■ **TASK DIRECTIONS**
Starting at the line that contains "else fmin (fmax", set down each line exactly until the records end, keeping both ends and adding nothing.

■ **Stored items**

/-- An instruction of the C-port changes nothing the producer owns and not the shared region; one of the
P-port changes nothing the consumer owns; neither changes the build (R20, R72, R394). -/
def Obligations.AgentsOwnTheirState : Prop :=
  ∀ (i : Instr) (s t : State), Sys2Proof.Machine.exec i s = .next t →
    t.build = s.build ∧
    (i.port = .consumer →
      t.ctl = s.ctl ∧ t.params = s.params ∧ t.chain = s.chain ∧ t.rings = s.rings ∧
      t.shm = s.shm ∧ t.ports.pPort = s.ports.pPort ∧ t.ports.pResp = s.ports.pResp ∧
      t.free.drawPos = s.free.drawPos) ∧
    (i.port = .producer →
      t.cons = s.cons ∧ t.ports.cPort = s.ports.cPort ∧ t.ports.cResp = s.ports.cResp)

/-- The receipt of a FrameReady copies its payload into the last-frame registers and takes the record
off the event port; nothing else of the spec's state changes (R38, R390). -/
def Obligations.FrameReadyReceived : Prop :=
  ∀ (s : State) (l : List Record) (i q signed phase rate len : Word),
    s.free.choice.turn = .receive →
    s.ports.events = ⟨0xE0#8, 0#8, [i, q, signed, phase, rate, len]⟩ :: l →
    Sys2Proof.Machine.step s = .next { s with
      cons := { s.cons with
        outI := i, outQ := q, outSigned := signed, outPhase := phase, effRate := rate,
        dataLen := len.toNat }
      ports := { s.ports with events := l }
      free := { s.free with
        choice := Config.choiceAt s.free.choiceCount
        choiceCount := s.free.choiceCount + 1 } }

/-! ## Spectrum and trigger -/

/-- The length rule (R320): under 64 samples the spectrum is empty; else `N` is the largest power of
two with `N ≤ min(L, 1024)`. -/
def Obligations.FftLength : Prop :=
  ∀ len : Nat,
    (len < 64 → fftBits len = none) ∧
    (64 ≤ len → ∃ b, fftBits len = some b ∧ 2 ^ b ≤ min len 1024 ∧
      ∀ k, 2 ^ k ≤ min len 1024 → 2 ^ k ≤ 2 ^ b)

/-- FFT.RUN, initialised or not (R321 to R325): under 64 samples it responds 0; else it responds `nb`
and the pairs `f[k]`, `mag[k]` of the transform, and stores the transform in the first `N` entries
of the work arrays; nothing else changes.  The transform is the butterfly loop of R323, written out,
over the bit-reversed arrays of the last `N` samples under the Hann window and of zeros.  (Where
R325's words on an infinite sample differ from that pseudocode it is followed, log 39.) -/
def Obligations.FftRunResponds : Prop :=
  ∀ (s : State) (fs : F64) (x : List F64),
    (x.length < 64 → Sys2Proof.Machine.exec (.fftRun fs x) s =
      .next { s with ports := { s.ports with
        cResp := s.ports.cResp ++ [⟨0x40#8, 0#8, [0#64]⟩] } }) ∧
    (∀ b, fftBits x.length = some b →
      let n := 2 ^ b
      let w := transform b x
      let load := loadWork n x
      w.re.length = n ∧ w.im.length = n ∧
      load.re.length = n ∧ load.im.length = n ∧
      (∀ k, k < n →
        load.re[k]? = some (fmul (x.getD (x.length - n + k) pZero)
          (fmul cHalf (fsub cOne
            (numCos (fdiv (fmul cTwoPi (natToF64 k)) (natToF64 (n - 1))))))) ∧
        load.im[k]? = some pZero) ∧
      w = (List.range b).foldl (fun w j => (List.range (n / 2 ^ (j + 1))).foldl (fun w g =>
          (List.range (2 ^ j)).foldl (fun w k =>
            let ang := fdiv (fmul (fneg cTwoPi) (natToF64 k)) (natToF64 (2 ^ (j + 1)))
            let lo := g * 2 ^ (j + 1) + k
            let hi := lo + 2 ^ j
            let tr := fsub (fmul (w.re.getD hi pZero) (numCos ang))
              (fmul (w.im.getD hi pZero) (numSin ang))
            let ti := fadd (fmul (w.re.getD hi pZero) (numSin ang))
              (fmul (w.im.getD hi pZero) (numCos ang))
            { re := (w.re.set hi (fsub (w.re.getD lo pZero) tr)).set lo
                (fadd (w.re.getD lo pZero) tr)
              im := (w.im.set hi (fsub (w.im.getD lo pZero) ti)).set lo
                (fadd (w.im.getD lo pZero) ti) }) w) w) (bitReverse b load) ∧
      Sys2Proof.Machine.exec (.fftRun fs x) s = .next { s with
        cons := { s.cons with
          fftRe := w.re ++ s.cons.fftRe.drop n
          fftIm := w.im ++ s.cons.fftIm.drop n
          fftN := n }
        ports := { s.ports with cResp := s.ports.cResp ++ [⟨0x40#8, 0#8,
          BitVec.ofNat 64 (n / 2) :: (List.range (n / 2)).flatMap (fun k =>
            let re := w.re.getD k pZero
            let im := w.im.getD k pZero
            [fdiv (fmul (natToF64 k) fs) (natToF64 n),
             fmul cTwenty (numLog10 (fmax
               (fdiv (fsqrt (fadd (fmul re re) (fmul im im))) (natToF64 n))
               cMagFloor))])⟩] } })

/-- The bit-reversal permutation (R322): bit `j` of `rev(i)` is bit `B−1−j` of `i`, `rev` is its own
inverse on `0..N−1`, and after the exchanges position `i` of both arrays holds the element of index
`rev(i)`. -/
def Obligations.BitReversalPermutes : Prop :=
  ∀ (b : Nat) (w : Work), w.re.length = 2 ^ b → w.im.length = 2 ^ b →
    ∀ i, i < 2 ^ b →
      revBits b i < 2 ^ b ∧
      (∀ j, j < b → (revBits b i).testBit j = i.testBit (b - 1 - j)) ∧
      revBits b (revBits b i) = i ∧
      (bitReverse b w).re[i]? = w.re[revBits b i]? ∧
      (bitReverse b w).im[i]? = w.im[revBits b i]?

/-- No bin reads less than −200 dB, one whose scaled magnitude is below `1e−10` reads exactly that (R324,
R384), and an input of zeros gives that in every bin (R325; it rests on sines and cosines of finite
numbers being finite and on the logarithm of the floor, log 2). -/
def Obligations.MagnitudeFloor : Prop :=
  (∀ (n : Nat) (re im : F64),
    isNaN (binMagnitude n re im) = true ∨ fle (fneg c200) (binMagnitude n re im) = true) ∧
  (∀ (n : Nat) (re im : F64),
    flt (fdiv (fsqrt (fadd (fmul re re) (fmul im im))) (natToF64 n)) cMagFloor = true →
    binMagnitude n re im = fneg c200) ∧
  ∀ (x : List F64) (b : Nat), (∀ y ∈ x, magBits y = 0) → fftBits x.length = some b →
    ∀ k, k < 2 ^ b / 2 →
      binMagnitude (2 ^ b) ((transform b x).re.getD k pZero) ((transform b x).im.getD k pZero) =
        fneg c200

/-- FFT.CHAN that does not overlap the producer (R326): it responds, under its own `op` and `sel`, what
FFT.RUN responds for the first `DATALEN` elements of the channel of the active block at rate
`EFFRATE`, and leaves the work arrays the same; nothing the producer owns changes.  The premises put
the elements inside the region and the layout of the last publish in place (U4). -/
def Obligations.FftChanReadsActiveBlock : Prop :=
  ∀ (s : State) (act : Block) (c : Chan), s.ctl.initialised = true → 4 ≤ s.build.shmBytes →
    s.activeBlock = some act → s.free.choice.overlap = false → s.free.relaid = false →
    elemAddr s.ctl.snapshotPoints act c s.cons.dataLen ≤ s.build.shmBytes →
    let x := (List.range s.cons.dataLen).map (fun k =>
      f32ToF64 (memRead32 s.shm (elemAddr s.ctl.snapshotPoints act c k)))
    ∃ (t u : State) (payload : List Word),
      Sys2Proof.Machine.exec (.fftChan c) s = .next t ∧
      Sys2Proof.Machine.exec (.fftRun s.cons.effRate x) s = .next u ∧
      u.ports = { s.ports with cResp := s.ports.cResp ++ [⟨0x40#8, 0#8, payload⟩] } ∧
      t.ports = { s.ports with cResp := s.ports.cResp ++ [⟨0x41#8, c.code, payload⟩] } ∧
      t.cons = u.cons ∧ t.build = s.build ∧ t.ctl = s.ctl ∧ t.params = s.params ∧
      t.chain = s.chain ∧ t.rings = s.rings ∧ (∀ a, memRead t.shm a = memRead s.shm a) ∧
      t.free.drawPos = s.free.drawPos

/-- An FFT.CHAN that overlaps the producer acquires and latches its block, and when the consumer finishes it
every element is one that the region has held there since or holds then (R74, U3; the model's form of
the overlap, log 16). -/
def Obligations.FftChanRace : Prop :=
  (∀ (s : State) (act : Block) (c : Chan), s.ctl.initialised = true → 4 ≤ s.build.shmBytes →
    s.activeBlock = some act → s.free.choice.overlap = true →
    Sys2Proof.Machine.exec (.fftChan c) s = .next { s with free := { s.free with
      view := { s.free.view with past := [], seen := [] }
      task := some { ch := c, addr := elemAddr s.ctl.snapshotPoints act c 0,
                     len := s.cons.dataLen, rate := s.cons.effRate,
                     relaid := s.free.relaid } } }) ∧
  (∀ (s : State) (t : ChanTask), s.free.task = some t → t.relaid = false →
    t.addr + 4 * t.len ≤ s.build.shmBytes →
    ∃ x : List F64, x.length = t.len ∧
      (∀ (k : Nat) (y : F64), x[k]? = some y → ∃ m : Memory, (m ∈ s.free.view.past ∨ m = s.shm) ∧
        y = f32ToF64 (memRead32 m (t.addr + 4 * k))) ∧
      ∃ u : State, s.consumerMove = .next u ∧ u.free.task = none ∧ u.shm = s.shm ∧
        ∃ v : State, Sys2Proof.Machine.exec (.fftRun t.rate x) s = .next v ∧
          u.cons = v.cons ∧
          ∃ payload, v.ports.cResp = s.ports.cResp ++ [⟨0x40#8, 0#8, payload⟩] ∧
            u.ports.cResp = s.ports.cResp ++ [⟨0x41#8, t.ch.code, payload⟩])

/-- `Wrap180` of every finite phase is in `(−180, 180]` and of a NaN or an infinity a NaN; it is the
formula of R282, each operation rounded (R11), wherever that lies in the interval (elsewhere it is a
free value of the interval, log 9); and it takes the values R282 lists. -/
def Obligations.Wrap180Range : Prop :=
  (∀ p : F64,
    (isFinite p = true → flt (fneg c180) (wrap180 p) = true ∧ fle (wrap180 p) c180 = true) ∧
    (isFinite p = false → isNaN (wrap180 p) = true) ∧
    (let r := fsub p (fmul c360 (fceil (fdiv (fsub p c180) c360)))
     isFinite p = true → flt (fneg c180) r = true → fle r c180 = true → wrap180 p = r)) ∧
  wrap180 c180 = c180 ∧ wrap180 (fneg c180) = c180 ∧
  wrap180 (natToF64 181) = fneg (natToF64 179) ∧
  wrap180 (fneg (natToF64 181)) = natToF64 179 ∧ wrap180 (natToF64 540) = c180

/-- `TrigSearch` returns the first index `i ≥ 1` whose time lies in the closed window and at which the
channel crosses the threshold upward, with its time, and null where there is none (R311). -/
def Obligations.TrigSearchFindsFirst : Prop :=
  ∀ (channel time : List F64) (len : Nat) (t tStart tEnd : F64),
    let hit := fun i : Nat => 1 ≤ i ∧ i < len ∧
      fle tStart (time.getD i pZero) = true ∧ fle (time.getD i pZero) tEnd = true ∧
      flt (channel.getD (i - 1) pZero) t = true ∧ fle t (channel.getD i pZero) = true
    (∀ i ti, trigSearch channel time len t tStart tEnd = some (i, ti) ↔
      hit i ∧ (∀ j, j < i → ¬ hit j) ∧ ti = time.getD i pZero) ∧
    (trigSearch channel time len t tStart tEnd = none ↔ ∀ i, ¬ hit i)

/-- The caller's procedure (R313 to R316): fewer than two elements change nothing; a trigger in holdoff
or still valid is kept without a search unless the timeline went backward; in every other case the
window of R316 is searched and a trigger found is stored, else none is held.  What the clamp of
`timeScale` makes of a NaN is free (R312, log 40). -/
def Obligations.TriggerHoldoff : Prop :=
  ∀ (c : Consumer) (channel time : List F64) (len : Nat) (t timeScale : F64),
    let first := time.getD 0 pZero
    let last := time.getD (len - 1) pZero
    let w := fdiv (fmul (if isNaN timeScale then Config.nanTimeScale timeScale
      else fmin (fmax timeScale cOne) c200) cFive) c1000
    let kept := c.trigValid = true ∧ flt last c.trigPrevLatest = false ∧
      (flt last (fadd c.trigTime w) = true ∨ fle first c.trigTime = true)
    let found := if flt (fsub last first) w then
        trigSearch channel time len t first (fadd first (fmul cTenth (fsub last first)))
      else trigSearch channel time len t first (fsub last w)
    (len < 2 → c.triggerUpdate channel time len t timeScale = c) ∧
    (2 ≤ len → kept →
      c.triggerUpdate channel time len t timeScale = { c with trigPrevLatest := last }) ∧
    (2 ≤ len → ¬ kept →
      c.triggerUpdate channel time len t timeScale = match found with
        | some r => { c with trigPrevLatest := last, trigValid := true, trigIndex := r.1,
                             trigTime := r.2 }
        | none => { c with trigPrevLatest := last, trigValid := false })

■ **EXERCISE SOLUTION**
      else fmin (fmax timeScale cOne) c200) cFive) c1000
    let kept := c.trigValid = true ∧ flt last c.trigPrevLatest = false ∧
      (flt last (fadd c.trigTime w) = true ∨ fle first c.trigTime = true)
    let found := if flt (fsub last first) w then
        trigSearch channel time len t first (fadd first (fmul cTenth (fsub last first)))
      else trigSearch channel time len t first (fsub last w)
    (len < 2 → c.triggerUpdate channel time len t timeScale = c) ∧
    (2 ≤ len → kept →
      c.triggerUpdate channel time len t timeScale = { c with trigPrevLatest := last }) ∧
    (2 ≤ len → ¬ kept →
      c.triggerUpdate channel time len t timeScale = match found with
        | some r => { c with trigPrevLatest := last, trigValid := true, trigIndex := r.1,
                             trigTime := r.2 }
        | none => { c with trigPrevLatest := last, trigValid := false })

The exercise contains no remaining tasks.